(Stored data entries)

---

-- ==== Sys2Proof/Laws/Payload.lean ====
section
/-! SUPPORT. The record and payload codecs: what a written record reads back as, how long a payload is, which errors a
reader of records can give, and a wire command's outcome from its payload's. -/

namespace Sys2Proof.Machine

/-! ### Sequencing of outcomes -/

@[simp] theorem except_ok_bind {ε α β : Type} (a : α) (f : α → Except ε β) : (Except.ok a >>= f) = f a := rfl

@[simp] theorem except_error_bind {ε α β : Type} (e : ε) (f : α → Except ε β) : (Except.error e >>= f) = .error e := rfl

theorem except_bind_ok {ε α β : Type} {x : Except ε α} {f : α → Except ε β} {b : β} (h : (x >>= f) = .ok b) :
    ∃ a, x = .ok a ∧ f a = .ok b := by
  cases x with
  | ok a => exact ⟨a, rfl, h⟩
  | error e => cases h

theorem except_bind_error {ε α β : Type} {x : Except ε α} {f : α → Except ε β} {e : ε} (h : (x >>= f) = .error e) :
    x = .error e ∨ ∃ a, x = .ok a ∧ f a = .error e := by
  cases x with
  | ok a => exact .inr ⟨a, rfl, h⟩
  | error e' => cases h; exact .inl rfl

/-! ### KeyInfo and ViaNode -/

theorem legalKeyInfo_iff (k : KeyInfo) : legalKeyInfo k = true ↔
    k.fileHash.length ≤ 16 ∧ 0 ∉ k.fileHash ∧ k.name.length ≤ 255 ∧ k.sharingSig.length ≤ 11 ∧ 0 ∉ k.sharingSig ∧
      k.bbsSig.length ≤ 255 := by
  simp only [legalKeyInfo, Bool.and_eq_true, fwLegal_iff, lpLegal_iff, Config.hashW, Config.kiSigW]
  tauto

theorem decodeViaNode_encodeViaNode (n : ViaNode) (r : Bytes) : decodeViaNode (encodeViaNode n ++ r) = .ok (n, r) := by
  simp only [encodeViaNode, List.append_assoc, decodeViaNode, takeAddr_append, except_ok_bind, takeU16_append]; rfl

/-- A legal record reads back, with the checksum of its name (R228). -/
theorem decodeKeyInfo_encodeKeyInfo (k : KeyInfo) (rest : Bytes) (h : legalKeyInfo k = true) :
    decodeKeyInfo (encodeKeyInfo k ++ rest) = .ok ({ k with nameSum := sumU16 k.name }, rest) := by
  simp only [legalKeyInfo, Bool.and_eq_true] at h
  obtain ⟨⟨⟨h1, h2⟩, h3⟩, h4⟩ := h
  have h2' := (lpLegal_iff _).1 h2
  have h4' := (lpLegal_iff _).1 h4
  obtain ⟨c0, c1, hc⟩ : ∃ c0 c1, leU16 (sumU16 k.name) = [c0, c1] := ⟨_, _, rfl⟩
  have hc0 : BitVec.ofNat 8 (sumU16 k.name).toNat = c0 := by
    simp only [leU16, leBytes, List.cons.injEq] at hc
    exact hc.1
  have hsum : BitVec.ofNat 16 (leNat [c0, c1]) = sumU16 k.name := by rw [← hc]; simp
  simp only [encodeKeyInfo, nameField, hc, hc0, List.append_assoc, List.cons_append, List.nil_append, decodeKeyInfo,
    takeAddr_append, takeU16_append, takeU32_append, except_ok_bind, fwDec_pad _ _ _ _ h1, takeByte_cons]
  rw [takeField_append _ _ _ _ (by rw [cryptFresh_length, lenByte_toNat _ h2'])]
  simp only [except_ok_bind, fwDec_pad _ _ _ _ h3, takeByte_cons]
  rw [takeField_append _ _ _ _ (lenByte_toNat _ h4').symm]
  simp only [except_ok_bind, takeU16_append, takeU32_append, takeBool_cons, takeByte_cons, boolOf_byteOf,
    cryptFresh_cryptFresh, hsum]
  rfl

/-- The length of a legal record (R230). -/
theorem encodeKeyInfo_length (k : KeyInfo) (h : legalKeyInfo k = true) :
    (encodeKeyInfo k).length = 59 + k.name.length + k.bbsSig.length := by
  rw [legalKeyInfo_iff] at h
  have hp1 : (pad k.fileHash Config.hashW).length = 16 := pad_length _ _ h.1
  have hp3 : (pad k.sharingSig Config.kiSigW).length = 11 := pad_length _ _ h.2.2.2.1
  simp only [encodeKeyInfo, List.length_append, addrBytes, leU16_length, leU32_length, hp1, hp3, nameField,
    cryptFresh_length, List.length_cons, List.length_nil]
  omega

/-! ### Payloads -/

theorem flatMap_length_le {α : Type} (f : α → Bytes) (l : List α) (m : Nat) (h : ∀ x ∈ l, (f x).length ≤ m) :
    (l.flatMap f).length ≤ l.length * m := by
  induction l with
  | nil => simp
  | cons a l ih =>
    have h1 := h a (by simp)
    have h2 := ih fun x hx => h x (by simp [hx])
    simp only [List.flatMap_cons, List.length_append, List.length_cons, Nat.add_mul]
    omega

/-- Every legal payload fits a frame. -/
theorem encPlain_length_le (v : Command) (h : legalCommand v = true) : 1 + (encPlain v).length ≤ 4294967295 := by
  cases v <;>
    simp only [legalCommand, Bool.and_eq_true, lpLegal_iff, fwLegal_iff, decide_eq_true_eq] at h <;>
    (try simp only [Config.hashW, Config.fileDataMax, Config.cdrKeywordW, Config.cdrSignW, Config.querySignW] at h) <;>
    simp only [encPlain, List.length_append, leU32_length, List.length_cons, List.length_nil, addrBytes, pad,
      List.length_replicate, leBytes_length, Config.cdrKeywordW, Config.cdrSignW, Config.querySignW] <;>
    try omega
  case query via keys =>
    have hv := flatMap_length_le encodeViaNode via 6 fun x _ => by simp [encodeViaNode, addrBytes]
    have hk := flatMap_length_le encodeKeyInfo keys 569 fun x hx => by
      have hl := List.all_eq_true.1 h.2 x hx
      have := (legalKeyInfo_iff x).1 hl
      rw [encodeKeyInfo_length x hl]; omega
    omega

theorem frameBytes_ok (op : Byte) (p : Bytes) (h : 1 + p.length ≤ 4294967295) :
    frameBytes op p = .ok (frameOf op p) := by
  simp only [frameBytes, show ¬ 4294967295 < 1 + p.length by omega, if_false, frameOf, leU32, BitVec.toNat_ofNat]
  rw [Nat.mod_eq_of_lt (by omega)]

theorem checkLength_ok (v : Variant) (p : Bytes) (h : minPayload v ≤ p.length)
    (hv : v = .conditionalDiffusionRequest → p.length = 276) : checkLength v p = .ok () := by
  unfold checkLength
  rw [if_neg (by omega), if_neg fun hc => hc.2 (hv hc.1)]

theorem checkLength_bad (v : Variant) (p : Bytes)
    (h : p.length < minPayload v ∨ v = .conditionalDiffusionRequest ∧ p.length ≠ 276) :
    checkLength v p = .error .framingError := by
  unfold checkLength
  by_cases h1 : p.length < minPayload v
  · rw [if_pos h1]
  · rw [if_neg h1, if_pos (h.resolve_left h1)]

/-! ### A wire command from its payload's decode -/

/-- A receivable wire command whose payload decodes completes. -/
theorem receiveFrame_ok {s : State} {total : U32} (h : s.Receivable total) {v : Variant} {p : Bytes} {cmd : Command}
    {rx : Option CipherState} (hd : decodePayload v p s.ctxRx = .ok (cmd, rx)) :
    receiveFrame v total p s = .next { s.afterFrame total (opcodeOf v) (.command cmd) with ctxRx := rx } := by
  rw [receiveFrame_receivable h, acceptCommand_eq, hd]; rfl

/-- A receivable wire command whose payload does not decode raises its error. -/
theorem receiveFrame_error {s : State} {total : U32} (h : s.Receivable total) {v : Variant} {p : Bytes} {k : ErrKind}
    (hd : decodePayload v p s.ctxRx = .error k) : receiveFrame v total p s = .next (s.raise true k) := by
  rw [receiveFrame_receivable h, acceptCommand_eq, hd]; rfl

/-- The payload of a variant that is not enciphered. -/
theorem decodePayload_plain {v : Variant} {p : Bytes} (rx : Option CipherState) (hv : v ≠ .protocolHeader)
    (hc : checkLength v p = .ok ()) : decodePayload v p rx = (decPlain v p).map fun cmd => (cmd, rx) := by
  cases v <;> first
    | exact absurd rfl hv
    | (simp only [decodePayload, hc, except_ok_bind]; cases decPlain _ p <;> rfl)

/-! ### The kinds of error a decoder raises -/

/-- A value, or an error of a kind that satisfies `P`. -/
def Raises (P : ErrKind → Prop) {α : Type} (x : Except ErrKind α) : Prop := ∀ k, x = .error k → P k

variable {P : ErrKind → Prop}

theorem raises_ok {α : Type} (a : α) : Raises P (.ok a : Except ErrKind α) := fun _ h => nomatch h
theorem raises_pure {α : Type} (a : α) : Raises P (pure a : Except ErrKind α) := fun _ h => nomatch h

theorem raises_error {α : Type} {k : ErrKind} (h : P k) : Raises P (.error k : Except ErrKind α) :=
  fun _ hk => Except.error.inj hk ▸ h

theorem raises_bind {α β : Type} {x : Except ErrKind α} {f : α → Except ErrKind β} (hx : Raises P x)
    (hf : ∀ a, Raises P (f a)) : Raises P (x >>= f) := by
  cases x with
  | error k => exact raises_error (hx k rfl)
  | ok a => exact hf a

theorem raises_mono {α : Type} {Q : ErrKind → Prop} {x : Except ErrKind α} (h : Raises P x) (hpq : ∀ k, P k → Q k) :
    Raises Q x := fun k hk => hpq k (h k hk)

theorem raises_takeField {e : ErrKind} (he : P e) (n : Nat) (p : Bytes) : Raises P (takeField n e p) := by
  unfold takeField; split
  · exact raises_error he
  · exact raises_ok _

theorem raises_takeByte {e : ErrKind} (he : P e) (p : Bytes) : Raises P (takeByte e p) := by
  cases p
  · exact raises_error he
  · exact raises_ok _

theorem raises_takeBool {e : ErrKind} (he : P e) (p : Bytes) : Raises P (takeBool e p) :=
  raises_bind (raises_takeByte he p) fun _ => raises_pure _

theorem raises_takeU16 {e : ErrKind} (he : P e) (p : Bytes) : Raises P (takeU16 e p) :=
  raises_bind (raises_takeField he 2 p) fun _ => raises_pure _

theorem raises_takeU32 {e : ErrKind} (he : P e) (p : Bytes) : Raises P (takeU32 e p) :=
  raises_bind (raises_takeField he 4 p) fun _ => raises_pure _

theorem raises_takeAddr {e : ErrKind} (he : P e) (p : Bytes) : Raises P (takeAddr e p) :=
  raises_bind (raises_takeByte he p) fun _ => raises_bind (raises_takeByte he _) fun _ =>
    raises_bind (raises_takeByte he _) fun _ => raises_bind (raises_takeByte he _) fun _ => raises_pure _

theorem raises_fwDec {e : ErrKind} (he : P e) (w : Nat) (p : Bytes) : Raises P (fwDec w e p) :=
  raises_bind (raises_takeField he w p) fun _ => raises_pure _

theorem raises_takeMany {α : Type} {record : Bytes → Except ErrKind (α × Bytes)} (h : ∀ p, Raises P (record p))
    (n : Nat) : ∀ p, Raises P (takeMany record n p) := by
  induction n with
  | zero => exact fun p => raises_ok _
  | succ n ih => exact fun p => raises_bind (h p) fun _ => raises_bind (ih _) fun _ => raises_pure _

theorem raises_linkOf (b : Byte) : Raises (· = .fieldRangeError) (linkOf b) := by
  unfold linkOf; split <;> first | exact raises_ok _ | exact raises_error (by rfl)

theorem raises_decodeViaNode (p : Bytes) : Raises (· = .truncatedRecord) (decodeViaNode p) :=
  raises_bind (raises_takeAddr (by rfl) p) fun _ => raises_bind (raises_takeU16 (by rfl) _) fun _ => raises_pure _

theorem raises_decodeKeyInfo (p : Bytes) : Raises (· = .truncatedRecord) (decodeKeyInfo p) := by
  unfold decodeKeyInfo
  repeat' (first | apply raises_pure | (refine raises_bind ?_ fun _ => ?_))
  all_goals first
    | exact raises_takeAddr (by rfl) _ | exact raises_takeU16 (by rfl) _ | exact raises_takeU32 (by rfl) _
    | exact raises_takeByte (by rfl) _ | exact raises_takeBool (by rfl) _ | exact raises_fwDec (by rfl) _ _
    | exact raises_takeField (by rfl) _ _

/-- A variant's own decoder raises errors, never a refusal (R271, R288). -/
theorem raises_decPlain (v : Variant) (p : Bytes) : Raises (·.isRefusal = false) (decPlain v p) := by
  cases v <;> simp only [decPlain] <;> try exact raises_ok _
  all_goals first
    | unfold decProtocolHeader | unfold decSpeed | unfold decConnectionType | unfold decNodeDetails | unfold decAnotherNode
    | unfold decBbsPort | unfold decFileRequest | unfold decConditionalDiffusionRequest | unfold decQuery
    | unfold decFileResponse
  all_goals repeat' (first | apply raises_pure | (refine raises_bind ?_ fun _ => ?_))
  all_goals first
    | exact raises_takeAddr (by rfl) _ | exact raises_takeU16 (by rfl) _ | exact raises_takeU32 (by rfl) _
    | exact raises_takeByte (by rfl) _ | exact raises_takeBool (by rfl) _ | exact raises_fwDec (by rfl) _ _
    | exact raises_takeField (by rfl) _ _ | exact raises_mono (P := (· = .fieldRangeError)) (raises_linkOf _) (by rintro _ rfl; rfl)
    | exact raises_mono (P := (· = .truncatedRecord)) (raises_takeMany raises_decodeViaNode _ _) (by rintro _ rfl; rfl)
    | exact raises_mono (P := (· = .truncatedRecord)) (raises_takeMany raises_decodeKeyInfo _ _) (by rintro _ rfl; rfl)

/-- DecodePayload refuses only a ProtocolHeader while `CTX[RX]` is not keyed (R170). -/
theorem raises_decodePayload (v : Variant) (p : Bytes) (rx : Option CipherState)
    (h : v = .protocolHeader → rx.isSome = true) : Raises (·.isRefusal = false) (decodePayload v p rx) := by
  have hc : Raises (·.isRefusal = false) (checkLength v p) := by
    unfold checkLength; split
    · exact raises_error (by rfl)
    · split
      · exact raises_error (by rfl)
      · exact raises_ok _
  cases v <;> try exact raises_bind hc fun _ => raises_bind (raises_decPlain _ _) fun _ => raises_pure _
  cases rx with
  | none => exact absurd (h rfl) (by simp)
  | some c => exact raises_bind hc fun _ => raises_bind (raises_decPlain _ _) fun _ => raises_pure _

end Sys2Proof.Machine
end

---

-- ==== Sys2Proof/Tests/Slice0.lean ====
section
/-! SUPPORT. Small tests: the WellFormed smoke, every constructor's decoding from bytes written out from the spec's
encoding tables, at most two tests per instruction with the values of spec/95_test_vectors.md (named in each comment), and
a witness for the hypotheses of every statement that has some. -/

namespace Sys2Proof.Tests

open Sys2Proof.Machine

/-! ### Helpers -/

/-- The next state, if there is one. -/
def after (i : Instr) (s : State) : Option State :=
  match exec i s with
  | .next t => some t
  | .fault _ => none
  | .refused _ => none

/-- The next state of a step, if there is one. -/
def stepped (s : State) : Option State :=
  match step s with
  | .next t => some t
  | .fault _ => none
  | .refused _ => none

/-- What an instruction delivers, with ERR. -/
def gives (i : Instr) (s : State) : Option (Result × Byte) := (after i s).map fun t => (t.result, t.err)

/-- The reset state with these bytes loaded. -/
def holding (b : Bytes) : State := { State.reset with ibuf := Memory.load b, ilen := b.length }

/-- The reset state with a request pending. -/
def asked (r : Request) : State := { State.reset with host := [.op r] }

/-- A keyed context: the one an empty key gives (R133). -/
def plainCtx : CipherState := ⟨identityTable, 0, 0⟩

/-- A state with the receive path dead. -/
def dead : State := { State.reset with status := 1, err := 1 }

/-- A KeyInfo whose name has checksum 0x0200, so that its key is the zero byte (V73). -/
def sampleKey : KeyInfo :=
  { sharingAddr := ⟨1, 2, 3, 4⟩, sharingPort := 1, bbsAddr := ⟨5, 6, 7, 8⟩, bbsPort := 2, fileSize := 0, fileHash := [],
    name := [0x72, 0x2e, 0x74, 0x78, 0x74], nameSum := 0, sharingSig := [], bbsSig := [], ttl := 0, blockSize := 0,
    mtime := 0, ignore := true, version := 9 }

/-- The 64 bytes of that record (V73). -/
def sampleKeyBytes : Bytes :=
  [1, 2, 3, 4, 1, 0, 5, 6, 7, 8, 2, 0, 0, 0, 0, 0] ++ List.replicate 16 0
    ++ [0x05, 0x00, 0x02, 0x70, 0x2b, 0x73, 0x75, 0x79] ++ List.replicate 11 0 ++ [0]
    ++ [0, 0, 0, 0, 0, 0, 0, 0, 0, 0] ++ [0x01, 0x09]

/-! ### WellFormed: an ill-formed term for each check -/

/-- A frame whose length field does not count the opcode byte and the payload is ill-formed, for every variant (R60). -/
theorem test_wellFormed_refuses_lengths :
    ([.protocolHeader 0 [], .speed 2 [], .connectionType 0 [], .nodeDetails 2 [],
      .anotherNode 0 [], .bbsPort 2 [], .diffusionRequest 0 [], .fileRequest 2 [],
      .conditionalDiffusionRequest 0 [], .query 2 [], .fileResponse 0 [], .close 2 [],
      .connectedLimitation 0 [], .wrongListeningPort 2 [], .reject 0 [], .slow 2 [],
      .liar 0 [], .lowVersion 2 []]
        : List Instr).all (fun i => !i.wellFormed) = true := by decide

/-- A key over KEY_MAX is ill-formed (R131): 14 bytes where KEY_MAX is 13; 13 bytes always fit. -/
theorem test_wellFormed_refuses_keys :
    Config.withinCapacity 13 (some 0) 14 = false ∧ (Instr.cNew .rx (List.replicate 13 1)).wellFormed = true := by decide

---

Of the lines above, extract only those from the line with "0] ++ [0x01, 0x09]" to the line with "0 [], .wrongListeningPort", both included, exactly as written.

    ++ [0, 0, 0, 0, 0, 0, 0, 0, 0, 0] ++ [0x01, 0x09]

/-! ### WellFormed: an ill-formed term for each check -/

/-- A frame whose length field does not count the opcode byte and the payload is ill-formed, for every variant (R60). -/
theorem test_wellFormed_refuses_lengths :
    ([.protocolHeader 0 [], .speed 2 [], .connectionType 0 [], .nodeDetails 2 [],
      .anotherNode 0 [], .bbsPort 2 [], .diffusionRequest 0 [], .fileRequest 2 [],
      .conditionalDiffusionRequest 0 [], .query 2 [], .fileResponse 0 [], .close 2 [],
      .connectedLimitation 0 [], .wrongListeningPort 2 [], .reject 0 [], .slow 2 [],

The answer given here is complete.